Inherently Ridiculous

Nuggets of Wisdom, Bowls of Preponderance. Ashing on Your Floor Since 2003.

5.19.2005

Wouldn't It Be Cool If?

*Poof
I wake up and I'm in my apartment, all moved in. Things are lovely, and I smell bacon cooking.

*Poof
I'm in Texas, with all my friends, sans traveling hassel.

*Poof
My paper wrote themselves.

*Poof
The doctors fix my back tomorrow.

*Poof
I'm in Paris

*Poof
I'm not lonely

Ultimately, none of those things are going to happen. I'm magic but not that magic. I'm working on it. All of those dreams will become a reality, but due to some effort on my part, that's for damn sure. I'm not stressed though -- and it's odd. I have my French Oral Final Friday, but things are shaping up rather nicely. Paper due next Wednesday, or the Wednesday after at the latest, then ASL finishes up, then a weekend to do a psychology paper.

Then I'm done. This year hasn't turned out academically as brillant as one would hope.

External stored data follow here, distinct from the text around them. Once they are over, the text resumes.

theorem witness_DecodeOfEncode : WellFormed (.chUsealg 15 true .four 7) = true ∧ WellFormed (.chUsealg 0 true .two1 1) = true ∧
    WellFormed (.chSetpan 0 true .exp 0x7F) = true := by decide
theorem witness_EncodeOfDecode : decode 0x407A3FFF = .ok (.opSetfreq 1 3 true .lin 7 2047) := by rfl
theorem witness_RowsAreDisjoint : (∃ a ∈ opcodeMap, 0x0400001F#32 &&& a.mask = a.matchBits) ∧
    ∀ a ∈ opcodeMap, 0#32 &&& a.mask ≠ a.matchBits := by decide
theorem witness_UnmatchedWordIsIllegal :
    (∀ a ∈ opcodeMap, 0#32 &&& a.mask ≠ a.matchBits) ∧ BitVec.extractLsb' 17 2 0x400E0005#32 = 3#2 ∧
      (∃ a ∈ opcodeMap, 0x400E0005#32 &&& a.mask = a.matchBits) ∧
      decode 0x400E0005 = .error .method ∧ decode 0x60080030 = .error .view ∧
      decode 0x60080008 = .error .algorithm ∧ decode 0x60080012 = .error .algorithm ∧
      decode 0x68080080 = .error .pan ∧
      [0x30000000#32, 0x3FFFFFFF#32, 0x50000000#32, 0x5FFFFFFF#32, 0x84000000#32, 0xFFFFFFFF#32].map
        (fun w => w.toNat / 2 ^ 26) = [0x0C, 0x0F, 0x14, 0x17, 0x21, 0x3F] ∧
      ∃ p, (State.reset.withFetchWord 32 0).inputs = [.command 0 p] := by
  refine ⟨by decide, by decide, by decide, by decide, by decide, by decide, by decide, by decide, by decide, ⟨_, rfl⟩⟩
theorem witness_StepRunsDecodedCommand :
    (∃ p, (State.reset.withFetchWord 32 0x0400001F).inputs = [.command 0x0400001F p]) ∧
      decode 0x0400001F = .ok (.egSetar 0 0 31) ∧ State.reset.inputs = [] := ⟨⟨_, rfl⟩, rfl, rfl⟩
theorem witness_ResetInputRestoresEveryRegister :
    { State.reset with inputs := [.reset] }.inputs = HostInput.reset :: [] := rfl
theorem witness_FailedConditionAnswersIllegal :
    (0 : ℝ) ≤ (ExReal.rat 0).val ∧ (ExReal.rat (-1)).val < 0 ∧
      ¬(WellFormed (.chUsealg 0 false .four 8) = true) ∧ ¬((2 : Fin 16).val < Config.cfgTest.data.nCh) ∧
      (commandTime { State.reset.ports with time := .notFinite } true).isSome = false := by
  refine ⟨by norm_num, by norm_num, by decide, by decide, rfl⟩
theorem witness_StoppedChannelRefusesEveryCommand :
    let s := left (exec (.chStop 0 false) State.reset)
    Config.cfg.hasChannel 0 = true ∧ (commandTime s.ports false).isSome = true ∧ (s.chan 0).stopped = true ∧
      refusal (exec (.egSetar 15 0 0) { s with ports := s.ports }) = none := by
  refine ⟨rfl, rfl, by decide +kernel, ?_⟩
  simp only [exec, execEgSetar, setEnvelope, withChecks]
  split <;> first | rfl | skip
  next h =>
    rw [commonChecks_stopped] at h
    exact absurd h.2.2.2 (by decide +kernel)
theorem witness_MissingRatioAnswersMissingOperand :
    Ready { wState p1 with ports := { (wState p1).ports with ratio := none } } 0 true (.rat 1) := wState_ready p1
theorem witness_EarlierTimeIsUndefined :
    let e := { Envelope.reset with lastTime := .rat 2 }
    (wState e).Inv ∧ Ready (wState e) 0 true (.rat 1) ∧ (ExReal.rat 1).val < ((wState e).env 0 0).lastTime.val := by
  refine ⟨wState_inv _ ?_, wState_ready _, ?_⟩
  · constructor <;> simp [Envelope.reset]
  · rw [wState_env]; norm_num
theorem witness_EarlierTimeIsUndefined_others :
    let s := (wState p1).putOpr 0 0 { Operator.reset with freqLastTime := .rat 2 }
    let u := s.putChan 0 { s.chan 0 with routeLastTime := .rat 2 }
    (ExReal.rat 1).val < (u.opr 0 0).freqLastTime.val ∧ (ExReal.rat 1).val < (u.chan 0).routeLastTime.val ∧
      u.ports.ratio.isSome = true := by
  refine ⟨?_, ?_, rfl⟩
  · simp [State.opr, State.putOpr]
  · simp
theorem witness_EveryCommandAnswersOnce :
    exec (.egLevel 0 0 false) State.reset = .next (left (exec (.egLevel 0 0 false) State.reset)) :=
  next_left (by decide +kernel)
theorem witness_RateSettersWriteOneRegister :
    Config.cfg.hasChannel 0 = true ∧ (State.reset.chan 0).stopped = false := ⟨rfl, rfl⟩
theorem witness_SsgModeReplacesFlags : (7#4).toNat < 8 ∧ ¬(8#4).toNat < 8 := by decide
theorem witness_SettersAreIdempotentAndCommute :
    (Instr.egSetar 0 0 31).setter = some (0, 0, 0) ∧ (Instr.egSetssg 0 1 8).setter = some (6, 0, 1) ∧
      refusal (exec (.egSetar 0 0 31) State.reset) = none ∧ refusal (exec (.egSetssg 0 1 8) State.reset) = none := by
  refine ⟨rfl, rfl, by decide +kernel, ?_⟩
  rw [exec, execEgSetssg, egSetssg, setEnvelope, withChecks_pass rfl rfl rfl rfl]; rfl

/-- The hypotheses of the key-on and key-off statements, at envelope (0, 0) and time 1. -/
def KeyingHypotheses (e : Envelope) : Prop :=
  Ready (wState e) 0 true (.rat 1) ∧ ((wState e).env 0 0).lastTime.val ≤ (ExReal.rat 1).val ∧
    (wState e).level 0 0 (.rat 1) = some (.rat 0)

/-- They are met by any parameters of an idle envelope. -/
theorem keying_hypotheses (e : Envelope) (h : e.egKey = .idle) (hl : e.lastTime = .rat 0) : KeyingHypotheses e := by
  refine ⟨wState_ready e, ?_, wState_idle e h⟩
  rw [wState_env, hl]; norm_num

theorem p1_inv : p1.Inv := by constructor <;> simp [p1, Envelope.reset]

theorem witness_KeyOnTakesSnapshot : KeyingHypotheses p1 := keying_hypotheses p1 rfl rfl
theorem witness_AttackEndsAsComputed : KeyingHypotheses p1 := keying_hypotheses p1 rfl rfl
theorem witness_AttackEndsAsComputed_inverted :
    KeyingHypotheses { p1 with ssgEnabled := true, inverted := true } :=
  keying_hypotheses { p1 with ssgEnabled := true, inverted := true } rfl rfl
theorem witness_AttackEndsAsComputed_never :
    KeyingHypotheses { p1 with attackRate := 0 } :=
  keying_hypotheses { p1 with attackRate := 0 } rfl rfl
theorem witness_DecayEndsAsComputed : KeyingHypotheses p1 := keying_hypotheses p1 rfl rfl
theorem witness_DecayEndsAsComputed_never :
    KeyingHypotheses { p1 with decayRate := 0 } :=
  keying_hypotheses { p1 with decayRate := 0 } rfl rfl
theorem witness_DecayEndsAsComputed_empty :
    KeyingHypotheses { p1 with sustainLevel := 1023 } :=
  keying_hypotheses { p1 with sustainLevel := 1023 } rfl rfl
theorem witness_SustainEndsAsComputed :
    KeyingHypotheses { p1 with sustainRate := 1 } :=
  keying_hypotheses { p1 with sustainRate := 1 } rfl rfl
theorem witness_SustainEndsAsComputed_never :
    KeyingHypotheses { p1 with sustainRate := 0 } :=
  keying_hypotheses { p1 with sustainRate := 0 } rfl rfl
theorem witness_SustainEndsAsComputed_empty :
    KeyingHypotheses { p1 with sustainLevel := 0 } :=
  keying_hypotheses { p1 with sustainLevel := 0 } rfl rfl
theorem witness_SilenceIsDetectedAtKeyOn : KeyingHypotheses p1 := keying_hypotheses p1 rfl rfl
theorem witness_KeyOnEmitsItsEvents : KeyingHypotheses p1 := keying_hypotheses p1 rfl rfl
theorem witness_KeyOnEmitsItsEvents_ssg :
    KeyingHypotheses { p1 with ssgEnabled := true } :=
  keying_hypotheses { p1 with ssgEnabled := true } rfl rfl
theorem witness_KeyOffStartsRelease : KeyingHypotheses p1 := keying_hypotheses p1 rfl rfl
theorem witness_SoundOffSilences : KeyingHypotheses p1 := keying_hypotheses p1 rfl rfl
theorem witness_OperatorKeysUseStoredKeyCode : KeyingHypotheses p1 := keying_hypotheses p1 rfl rfl
theorem witness_LevelAtKeyOnAndKeyOff :
    (wState p1).Inv ∧ KeyingHypotheses p1 :=
  ⟨wState_inv p1 p1_inv, keying_hypotheses p1 rfl rfl⟩

/-- A key-off of an idle envelope at 1 names the time 1 in its STOP. -/
theorem witness_LevelIsZeroFromStop :
    (wState p1).Inv ∧ Ready (wState p1) 0 true (.rat 1) ∧
      ∃ s', exec (.egKeyoff 0 0 true 1 0) (wState p1) = .next s' ∧ (s'.env 0 0).silentAt = .fin (.rat 1) :=
  ⟨wState_inv p1 p1_inv, wState_ready p1, _, next_left (by decide +kernel), by decide +kernel⟩

theorem witness_LevelQueryHasNoSideEffect :
    Ready (wState note) 0 true (.rat 1) ∧ Ready (wState { note with beginAttack := .rat 2 }) 0 true (.rat 1) ∧
      (wState { note with beginAttack := .rat 2 }).level 0 0 (.rat 1) = none ∧
      (wState p1).level 0 0 (.rat 1) = some (.rat 0) := by
  refine ⟨wState_ready _, wState_ready _, ?_, wState_idle _ rfl⟩
  rw [State.level, wState_env]; decide +kernel
theorem witness_AttackAndReleaseBranches :
    note.ReadsNote (.rat 0) ∧ ((ExReal.rat 0).val : EReal) < note.endAttack.val ∧
      (note.soundOff (.rat 5)).egKey = .off ∧ (note.soundOff (.rat 5)).beginRelease.val ≤ (ExReal.rat 5).val := by
  refine ⟨⟨.inl rfl, ?_⟩, ?_, rfl, le_refl _⟩
  · simp [note, Envelope.reset]
  · simp [note]
theorem witness_PostAttackBranches :
    note.ReadsNote (.rat 1) ∧ note.endAttack = .fin (.rat 1) ∧ (ExReal.rat 1).val ≤ (ExReal.rat 1).val ∧
      ssgNote.ReadsNote (.rat 4) ∧ ssgNote.endSustain = .fin (.rat 3) := by
  refine ⟨⟨.inl rfl, ?_⟩, rfl, le_refl _, ⟨.inl rfl, ?_⟩, rfl⟩ <;> simp [ssgNote, note, Envelope.reset]
theorem witness_LevelStaysInBounds :
    (wState note).Inv ∧ (wState note).level 0 0 (.rat 5) = some (.rat 0) := by
  refine ⟨wState_inv note note_inv, ?_⟩
  rw [State.level, wState_env, Envelope.level]; decide +kernel
theorem witness_LevelIsDefinedInTimeOrder :
    (wState note).Inv ∧ ((wState note).env 0 0).lastTime.val ≤ (ExReal.rat 0).val :=
  ⟨wState_inv note note_inv, by rw [wState_env]; exact le_refl _⟩

/-- A time is read from the note, so its level is defined. -/
theorem level_of_note (e : Envelope) (h : e.egKey = .on) (hb : e.beginAttack = .rat 0) (q : Rat) (hq : 0 ≤ q) :
    ∃ x, (wState e).level 0 0 (.rat q) = some x := by
  refine ⟨e.noteLevel Config.cfg (.rat q), ?_⟩
  rw [State.level, wState_env, Envelope.level, h]
  simp [Envelope.keyedLevel, hb, hq]

theorem witness_LevelIsMonotone :
    (wState ssgNote).Inv ∧ ssgNote.egKey = .on ∧ ssgNote.endAttack.val ≤ ((ExReal.rat 1).val : EReal) ∧
      ((ExReal.rat (3 / 2)).val : EReal) < ssgNote.endSustain.val ∧
      (∃ x, (wState ssgNote).level 0 0 (.rat 1) = some x) ∧ ∃ y, (wState ssgNote).level 0 0 (.rat (3 / 2)) = some y := by
  refine ⟨wState_inv _ ssgNote_inv, rfl, ?_, ?_, level_of_note _ rfl rfl _ (by norm_num), level_of_note _ rfl rfl _ (by norm_num)⟩
  · simp [ssgNote, note]
  · simp only [ssgNote, note, ETime.val_fin, EReal.coe_lt_coe_iff]; norm_num
theorem witness_LevelIsMonotone_plain :
    (wState note).Inv ∧ note.egKey = .on ∧ note.snapSSG = false ∧
      ((ExReal.rat (1 / 2)).val : EReal) < note.endAttack.val ∧
      ∃ x, (wState note).level 0 0 (.rat (1 / 2)) = some x := by
  refine ⟨wState_inv _ note_inv, rfl, rfl, ?_, level_of_note _ rfl rfl _ (by norm_num)⟩
  simp only [note, ETime.val_fin, EReal.coe_lt_coe_iff]; norm_num
theorem witness_LoopingLevelIsPeriodic :
    (wState ssgNote).Inv ∧ ssgNote.snapSSG = true ∧ ssgNote.snapLoop = true ∧ ssgNote.endAttack = .fin (.rat 1) ∧
      ssgNote.endSustain = .fin (.rat 3) ∧ (ExReal.rat 1).val ≤ (ExReal.rat 2).val ∧
      (ExReal.rat 6).val = (ExReal.rat 2).val + 2 * ((ExReal.rat 3).val - (ExReal.rat 1).val) ∧
      (∃ x, (wState ssgNote).level 0 0 (.rat 2) = some x) ∧ ∃ y, (wState ssgNote).level 0 0 (.rat 6) = some y := by
  refine ⟨wState_inv _ ssgNote_inv, rfl, rfl, rfl, rfl, by norm_num, by norm_num, level_of_note _ rfl rfl _ (by norm_num),
    level_of_note _ rfl rfl _ (by norm_num)⟩
theorem witness_PhasesComeInOrder :
    note.egKey = .on ∧ note.snapSSG = false ∧ note.beginAttack.val ≤ (ExReal.rat 0).val := ⟨rfl, rfl, le_refl _⟩
/-- Each interval of rule R140, at its first time. -/
theorem witness_PhasesComeInOrder_intervals :
    note.Inv ∧ Envelope.reset.phase (.rat 0) = some .idle ∧
      note.ReadsNote (.rat 0) ∧ note.phase (.rat 0) = some .attack ∧ note.phase (.rat 1) = some .decay ∧
      note.phase (.rat 2) = some .sustain ∧ note.phase (.rat 3) = some .ended := by
  refine ⟨note_inv, by decide +kernel, ⟨.inl rfl, le_refl _⟩, ?_, ?_, ?_, ?_⟩ <;> decide +kernel
theorem witness_PhasesComeInOrder_ssg :
    ssgNote.Inv ∧ ssgNote.ReadsNote (.rat 3) ∧ ssgNote.endAttack = .fin (.rat 1) ∧ ssgNote.endSustain = .fin (.rat 3) ∧
      ssgNote.phase (.rat 1) = some (.cycle 0) ∧ ssgNote.phase (.rat 3) = some (.cycle 1) ∧
      { ssgNote with snapLoop := false }.phase (.rat 3) = some .hold ∧
      { ssgNote with endSustain := .inf }.phase (.rat 9) = some (.cycle 0) := by
  refine ⟨ssgNote_inv, ⟨.inl rfl, ?_⟩, rfl, rfl, ?_, ?_, ?_, ?_⟩
  · simp [ssgNote, note, Envelope.reset]
  all_goals decide +kernel
theorem witness_PhasesComeInOrder_release :
    let e := { note with egKey := .off, beginRelease := .rat 2, endRelease := .fin (.rat 4), lastTime := .rat 2 }
    e.Inv ∧ e.phase (.rat 1) = some .decay ∧ e.phase (.rat 2) = some .release ∧ e.phase (.rat 4) = some .silent := by
  refine ⟨?_, by decide +kernel, by decide +kernel, by decide +kernel⟩
  constructor <;> simp [note, Envelope.reset] <;> norm_cast
theorem witness_LifeIsComputed :
    ((wState note).putOpr 0 0 { Operator.reset with enabled := true }).life 0 0 (.rat 1) = .keyedOn := by decide +kernel
theorem witness_FrequencyArithmetic : 1 ≤ (1#3).toNat ∧ componentsToFullFreq 1 1 = 1 := by decide
theorem witness_FullFrequencyTakesLeastBlock :
    (0 : ℝ) ≤ (ExReal.rat 131040).val ∧ (131040 : ℝ) ≤ (ExReal.rat 131040).val ∧ (ExReal.rat 131039).val < 131040 := by
  norm_num
theorem witness_FullFrequencyRoundTrip :
    (1 ≤ (1#3).toNat ∧ 1024 ≤ (1024#11).toNat) ∧ (1 ≤ (7#3).toNat ∧ (1#11).toNat < 1024) := by decide
theorem witness_SetFreqSchedulesFrequency :
    Ready (wState p1) 0 true (.rat 1) ∧ (wState p1).ports.ratio = some PosRat.one ∧
      ((wState p1).opr 0 0).freqLastTime.val ≤ (ExReal.rat 1).val := by
  refine ⟨wState_ready p1, rfl, ?_⟩
  show ((State.reset.putEnv 0 0 p1).opr 0 0).freqLastTime.val ≤ _
  rw [opr_putEnv, opr_reset]; norm_num [Operator.reset]
theorem witness_SetDtStoresDetune : Config.cfg.hasChannel 0 = true ∧ (State.reset.chan 0).stopped = false := ⟨rfl, rfl⟩
theorem witness_SlotFunction : ∃ i, slot 2 4 = some i := ⟨6, by decide⟩

/-- The hypotheses of the routing statements. -/
def RoutingHypotheses : Prop :=
  Ready (wState p1) 0 true (.rat 1) ∧ ((wState p1).chan 0).routeLastTime.val ≤ (ExReal.rat 1).val

theorem routing_hypotheses : RoutingHypotheses := by
  refine ⟨wState_ready p1, ?_⟩
  show ((State.reset.putEnv 0 0 p1).chan 0).routeLastTime.val ≤ _
  rw [chan_putEnv]; norm_num [Channel.reset]
theorem witness_UseAlgWritesFourOperatorTable : RoutingHypotheses ∧ (7#4).toNat < 8 := ⟨routing_hypotheses, by decide⟩
theorem witness_UseAlgWritesTwoOperatorTable : RoutingHypotheses ∧ (1#4).toNat < 2 := ⟨routing_hypotheses, by decide⟩
theorem witness_SetFbWritesFeedbackSlot : RoutingHypotheses := routing_hypotheses
theorem witness_SetPanWritesPan : RoutingHypotheses ∧ 0x81#8 ≠ 0x80#8 := ⟨routing_hypotheses, by decide⟩
theorem witness_LifecycleBitIsSetAndCleared : KeyingHypotheses p1 := keying_hypotheses p1 rfl rfl

/-- One operator of four enabled, its time in order and its level defined. -/
def ChannelHypotheses : Prop :=
  let s := (wState p1).setEnabled 0 0 true
  Ready s 0 true (.rat 1) ∧ (s.opr 0 0).enabled = true ∧ (s.opr 0 1).enabled = false ∧
    ∀ o, (s.opr 0 o).enabled = true →
      (s.env 0 o).lastTime.val ≤ (ExReal.rat 1).val ∧ (s.level 0 o (.rat 1)).isSome = true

But at the same time I've grown as a person in some pretty fundamental ways. I keep remember what Maria told me at the beginning of the year: people's grades tend to go down, on the whole, during their second year. So, maybe I'm academically normal?

That's all the worrying I've got in me right now. Oh packing. This is so damn annoying. Friday, oh will I do most of it Friday.

Trashy fiction, and bed here I come. Damn, I need to get up and do laundry. Ehh. And read French. Ehh.